▸ **DATA FOR THE TASK**:
━━━━━━━━━━━━━━━━━━━━━━━━━━━━━━

/-- What this device counts in COUNT: itself, when it is ACTIVE (or stands alone). -/
def Dev.selfCount (d : Dev) : Nat := b2n (d.fabState == 3 || d.fabState == 0)

/-- This device answers a gather. -/
def Dev.gatherMe (d : Dev) (kind id result : Nat) : Dev := d.gatherIn kind id d.fabId d.selfCount result

/-! ### DEGRADED (R414) -/

/-- A member of a fabric volume's set is FENCED or FAILED. -/
def Dev.setHurt (d : Dev) : Bool :=
  d.stores.any (fun (e : Nat × Store) => e.2.fabric && e.2.setIds.any (fun n => d.memberState n == 3 || d.memberState n == 4))

/-- FAB_STS.DEGRADED and SIZE follow the member table. -/
def Dev.fabSts (d : Dev) : Dev :=
  if d.fabState = 0 then d
  else
    let n := (d.fab.members.filter (fun (e : Nat × Member) => e.2.state == 2)).length
    (d.setRegF .FAB 0 Reg.FAB_FAB_STS 15 1 (b2n (d.fabState == 3 && d.setHurt))).setRegF .FAB 0 Reg.FAB_FAB_STS 3 7 n

/-! ### Record broadcasts (R419, R443, R444) -/

/-- Complete the fabric SNAP_DELETE commands of this ingress for a snapshot that is gone. -/
def Dev.snapDeletesEnd (d : Dev) (k id : Nat) : Dev :=
  ((d.onRecord k).filter (fun f => f.cmd.opcode == 0x31 && f.stage == .xfer && f.cmd.arg0 % 2 ^ 32 == id)).foldl (fun d f => d.postOk f 0) d

/-- The new layout of a reshape on this device: a member of the new set takes its new shard range (R443). -/
def Dev.shadowMake (d : Dev) (k nk nm set : Nat) : Nat × Dev :=
  match d.store k with
  | none => (provNotFound, d)
  | some v =>
    let w : Store := { v with
      fabK := nk, fabM := nm, fabSet := set, base := 0xffffff, oldBands := 0, hold := false, snaps := [], snapNewest := 0, deleting := false }
    let start (d : Dev) (w : Store) : Dev :=
      { (d.setRegN .FAB 0 Reg.FAB_RSHP_STS 1).setStore (shadowKey k) w with fab := { d.fab with reshape := some (Reshape.mk k nk nm set w.base [] false) } }
    if !nbit set d.fabId then (provOk, start d w)
    else match d.takeRange 0xffffff w.shardBands with
      | none => (provNoRange, d)
      | some b =>
        let room := d.mapped + d.heldSlots + d.pendingBands.length + w.shardBands
        if d.capBands < room ∨ d.quota v.owner < d.usedBy v.owner + w.shardBands then (provNoRange, d)
        else (provOk, (start d { w with base := b }).jrec [.service])

/-- A reshape that was refused or is over leaves no new layout behind. -/
def Dev.shadowDrop (d : Dev) (k : Nat) : Dev :=
  let d := (d.setRegN .FAB 0 Reg.FAB_RSHP_STS 0).setRegN .FAB 0 Reg.FAB_RSHP_CURSOR 0
  { d with stores := mdel d.stores (shadowKey k), fab := { d.fab with reshape := none } }

/-- The switch of layouts (R444): the volume takes the new one, and the old shard range is unmapped and freed. -/
def Dev.layoutSwitch (d : Dev) (k : Nat) : Dev :=
  match d.store k, d.store (shadowKey k) with
  | some v, some w =>
    let d := if v.base = 0xffffff then d else d.unmapRange v.base (v.base + v.shardBands)
    let d := d.shadowDrop k
    (d.setStore k { v with fabK := w.fabK, fabM := w.fabM, fabSet := w.fabSet, base := w.base }).jrec [.service]
  | _, _ => d

/-- Apply a record broadcast: operation (1 create, 2 delete, 3 modify, 4 undo a creation, 5 snapshot delete, 6 undo a modification, 7
reshape start, 8 switch, 9 undo a reshape start), volume handle, image or argument, set. -/
def Dev.recordApply (d : Dev) (bcast op k img set : Nat) : Nat × Dev :=
  match op with
  | 1 =>
    let r := d.createLocal k img set
    if r.1 = provOk then (provOk, { r.2 with fab := { r.2.fab with made := some (bcast, k) } }) else r
  | 2 => d.deleteLocal k
  | 3 => match d.liveStore k with
    | none => (provNotFound, d)
    | some v => d.modifyVol k v img
  | 4 => match d.fab.made with
    | some (_, h) => if h = k then (provOk, { d.undoRecord 1 k img with fab := { d.fab with made := none } }) else (provOk, d)
    | none => (provOk, d)
  | 5 => (provOk, (d.snapDrop k img).snapDeletesEnd k img)
  | 6 => (provOk, d.undoRecord 3 k img)
  | 7 => d.shadowMake k (img % 32) (img / 32) set
  | 8 => (provOk, d.layoutSwitch k)
  | 9 => (provOk, d.shadowDrop k)
  | _ => (provInvalid, d)

/-! ### CAL_SYNC (R590) -/

/-- A calendar value in sub-counts. -/
def calSubs (sec sub : Nat) : Nat := sec * 32768 + sub

/-- A following member steps its calendar to the head's when they differ by more than 1 ms. -/
def Dev.calFollow (d : Dev) (sec sub flags t : Nat) : Dev :=
  if !d.calFollows then d
  else
    let head : Int := calSubs sec sub + (((d.fabNow : Int) - t) * 32768) / 1000000000
    let diff : Int := head - calSubs d.bak.sec d.bak.sub
    let us : Int := diff * 1000000 / 32768
    let d := { d with bak := { d.bak with valid := nbit flags 0 } }
    if -1000 ≤ us ∧ us ≤ 1000 then d
    else
      let n := head.toNat
      let d := { d with bak := { d.bak with sec := n / 32768 % 2 ^ 32, sub := n % 32768, frac := 0 } }
      (d.setRegN .CAL 0 Reg.CAL_LAST_STEP_US (unsigned 32 (clampI us (-2147483648) 2147483647))).setIrq .CAL 0 1

/-! ### Broadcasts delivered (R429, R541, R590) -/

/-- Word `i` of a body. -/
def wordAt (ws : List Nat) (i : Nat) : Nat := ws.getD i 0

/-- A broadcast body of a KIND: the RESULT of its BCAST_ACK, and the device. KIND 1, record broadcasts, is the model's own. -/
def Dev.bcastApply (d : Dev) (id kind : Nat) (ws : List Nat) : Nat × Dev :=
  let w (i : Nat) : Nat := wordAt ws i
  if kind = 1 then
    let r := d.recordApply id (w 0) (w 1) (w 2) (w 3)
    (r.1, r.2.fabSts)
  else if kind = 0x100 then d.updPrepare (w 0) (w 1)
  else if kind = 0x101 then d.updGo (w 0) (w 1)
  else if kind = 0x102 then d.updAbort (w 0)
  else if kind = 0x103 then d.updConfirm (w 0)
  else if kind = 0x200 then (0, d.calFollow (w 0) (w 1) (w 2) (w 3))
  else (0, d)

/-- Take a broadcast: once per ID, however often an epoch change sends it again (R431). -/
def Dev.bcastTake (d : Dev) (id kind : Nat) (ws : List Nat) : Dev :=
  let r : Nat × Dev := match d.fab.lastBcast with
    | some (i, x) => if i = id then (x, d) else d.bcastApply id kind ws
    | none => d.bcastApply id kind ws
  ({ r.2 with fab := { r.2.fab with lastBcast := some (id, r.1) } }).gatherMe 2 id r.1

/-! ### Snapshots of fabric volumes (R431, R432) -/

/-- SNAP_PREPARE here: the hold begins, unless the snapshot does not fit. -/
def Dev.snapPrepare (d : Dev) (k id reqId : Nat) : Dev :=
  match d.liveStore k with
  | none => d.gatherMe 3 id 1
  | some v =>
    if d.snapQuota v ≠ 0 then d.gatherMe 3 id 1
    else { d.holdStart k with fab := { d.fab with snapHold := some ⟨k, id, reqId, d.life.usUp, none⟩ } }

/-- The stripes that this device owns of a volume are complete. -/
def Dev.stripesDone (d : Dev) (k : Nat) : Bool := !d.fab.stripes.any (fun r => r.volume == k && !r.mirror && r.jseq != 0)

/-- A fabric snapshot goes on here as soon as it can: held, or marked (R432). -/
def Dev.snapTick (d : Dev) : Dev :=
  match d.fab.snapHold with
  | none => d
  | some h => match d.store h.volume with
    | none => d
    | some v =>
      if !d.snapReady v then d
      else match h.commit with
        | none => if d.stripesDone h.volume && d.owes 3 h.id then d.gatherMe 3 h.id 0 else d
        | some cal => if d.owes 4 h.id then (d.snapMark h.volume h.id cal h.reqId 0 h.startUs).gatherMe 4 h.id 0 else d

/-- The hold of a fabric snapshot ends here. -/
def Dev.snapRelease (d : Dev) : Dev :=
  match d.fab.snapHold with
  | none => d
  | some h => (({ d with fab := { d.fab with snapHold := none } }).holdEnd h.volume).fabKick

/-- The ingress learns how its SNAP_CREATE ended. -/
def Dev.snapEnd (d : Dev) (q tag status detail id : Nat) : Dev :=
  match d.flight q tag with
  | some f =>
    if f.cmd.opcode = 0x30 ∧ f.stage = .xfer then
      (if status = 0 then d.postOk f id else d.post f status 0 detail 0 0 f.cmd.addr 0)
    else d
  | none => d

/-- The head answers the ingress. -/
def Dev.snapReply (d : Dev) (o : GlobalOp) (status detail id : Nat) : Dev :=
  let w (i : Nat) : Nat := wordAt o.body i
  if w 3 = d.fabId then d.snapEnd (w 4) (w 5) status detail id
  else d.send 0x17 (w 3) [id, status, detail, w 4, w 5] false

/-! ### The head's operations (R429 to R434, R541, R542) -/

/-- An operation that OP_CMD asked for ends: OP_STS, OP_TIME, OP_DONE. -/
def Dev.hostOpEnd (d : Dev) (result ns : Nat) : Dev :=
  ((d.setRegN .FAB 0 Reg.FAB_OP_STS (result * 2)).setRegN .FAB 0 Reg.FAB_OP_TIME (min 0xffffffff ns)).setIrq .FAB 0 3

/-- The operation in progress ends. -/
def Dev.opEnd (d : Dev) (o : GlobalOp) (result : Nat) : Dev :=
  let d := { d with fab := { d.fab with op := none } }
  if o.host then d.hostOpEnd result (d.fabNow - o.startNs) else d

/-- Run an operation, or let it wait for the one in progress. -/
def Dev.opSet (d : Dev) (o : GlobalOp) : Dev := { d with fab := { d.fab with op := some o } }

/-- Send a broadcast operation and take it here. -/
def Dev.opBcast (d : Dev) (o : GlobalOp) : Dev :=
  let kind := wordAt o.body 0
  ((d.gatherBegin 2 o.id).down 0x12 ([o.id] ++ o.body) (decide (kind < 2))).bcastTake o.id kind (o.body.drop 1)

/-- Next ID of an operation. -/
def Dev.opId (d : Dev) : Nat × Dev := (d.fab.nextOp, { d with fab := { d.fab with nextOp := d.fab.nextOp + 1 } })

/-- A snapshot's checks at the head, then its PREPARE (R432). BODY: volume, request ID, tint, ingress, queue, tag, tries, stage, ID. -/
def Dev.snapBegin (d : Dev) (o : GlobalOp) : Dev :=
  let w (i : Nat) : Nat := wordAt o.body i
  match d.liveStore (w 0) with
  | none => (d.snapReply o St.notFound 0 0).opEnd o 0
  | some v =>
    if !v.setIds.all (fun n => d.memberState n == 2) then (d.snapReply o St.fenced 2 0).opEnd o 0
    else if d.reshaping (w 0) then (d.snapReply o St.accessDenied 0x20 0).opEnd o 0
    else match v.newestSnap.bind (fun s => if s.reqId = w 1 then some s.id else none) with
      | some id => (d.snapReply o 0 0 id).opEnd o 0
      | none =>
        if d.snapQuota v ≠ 0 then (d.snapReply o St.quota (d.snapQuota v) 0).opEnd o 0
        else
          let id := v.snapNewest + 1
          let o := { o with id := id, awaiting := 1, body := o.body.take 7 ++ [0, id] }
          (((d.opSet o).gatherBegin 3 id).down 0x14 [w 0, id, w 1] false).snapPrepare (w 0) id (w 1)

/-- Begin an operation. -/
def Dev.opBegin (d : Dev) (o : GlobalOp) : Dev :=
  let n := d.opId
  let o := { o with id := n.1, startNs := d.fabNow, awaiting := 1, count := 0, result := 0 }
  match o.kind with
  | 1 => (((n.2.opSet o).gatherBegin 1 o.id).down 0x10 [o.id, 0] false).gatherMe 1 o.id 0
  | 4 => (n.2.opSet o).snapBegin o
  | 5 =>
    let d := ((n.2.opSet o).gatherBegin 5 o.id).down 0x28 [o.id] false
    ({ d.flushNow with fab := { d.flushNow.fab with resetUs := d.life.usUp } }).gatherMe 5 o.id 0
  | _ => (n.2.opSet o).opBcast o

/-- End of a request of UPD.REQ (R550). -/
def Dev.reqEnd (d : Dev) (result detail : Nat) : Dev :=
  (d.setRegN .UPD 0 Reg.UPD_REQ_STS (result * 2 + detail * 256)).setIrq .UPD 0 3

/-- UPD.REQ runs. -/
def Dev.reqBusy (d : Dev) : Bool := d.regB .UPD 0 Reg.UPD_REQ_STS 0

/-- End the request that runs, if one does. -/
def Dev.reqOver (d : Dev) (result : Nat) : Dev := if d.reqBusy then d.reqEnd result 0 else d

/-- A provisioning command of the head's VOL page ends when its broadcast has: what still waits for commands here ends later (R336). -/
def Dev.provOpEnd (d : Dev) (k result : Nat) : Dev :=
  let waits : Bool := match d.store k with
    | some v => v.deleting || v.oldBands != 0
    | none => false
  if result = 0 ∧ waits then d else d.provEnd 0 result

━━━━━━━━━━━━━━━━━━━━━━━━━━━━━━

▸ **WORK TO COMPLETE**: Lines from the records above that hold "snapHold" are the ones to list.

▸ **EXPECTED ANSWER**:
    else { d.holdStart k with fab := { d.fab with snapHold := some ⟨k, id, reqId, d.life.usUp, none⟩ } }
  match d.fab.snapHold with
  match d.fab.snapHold with
  | some h => (({ d with fab := { d.fab with snapHold := none } }).holdEnd h.volume).fabKick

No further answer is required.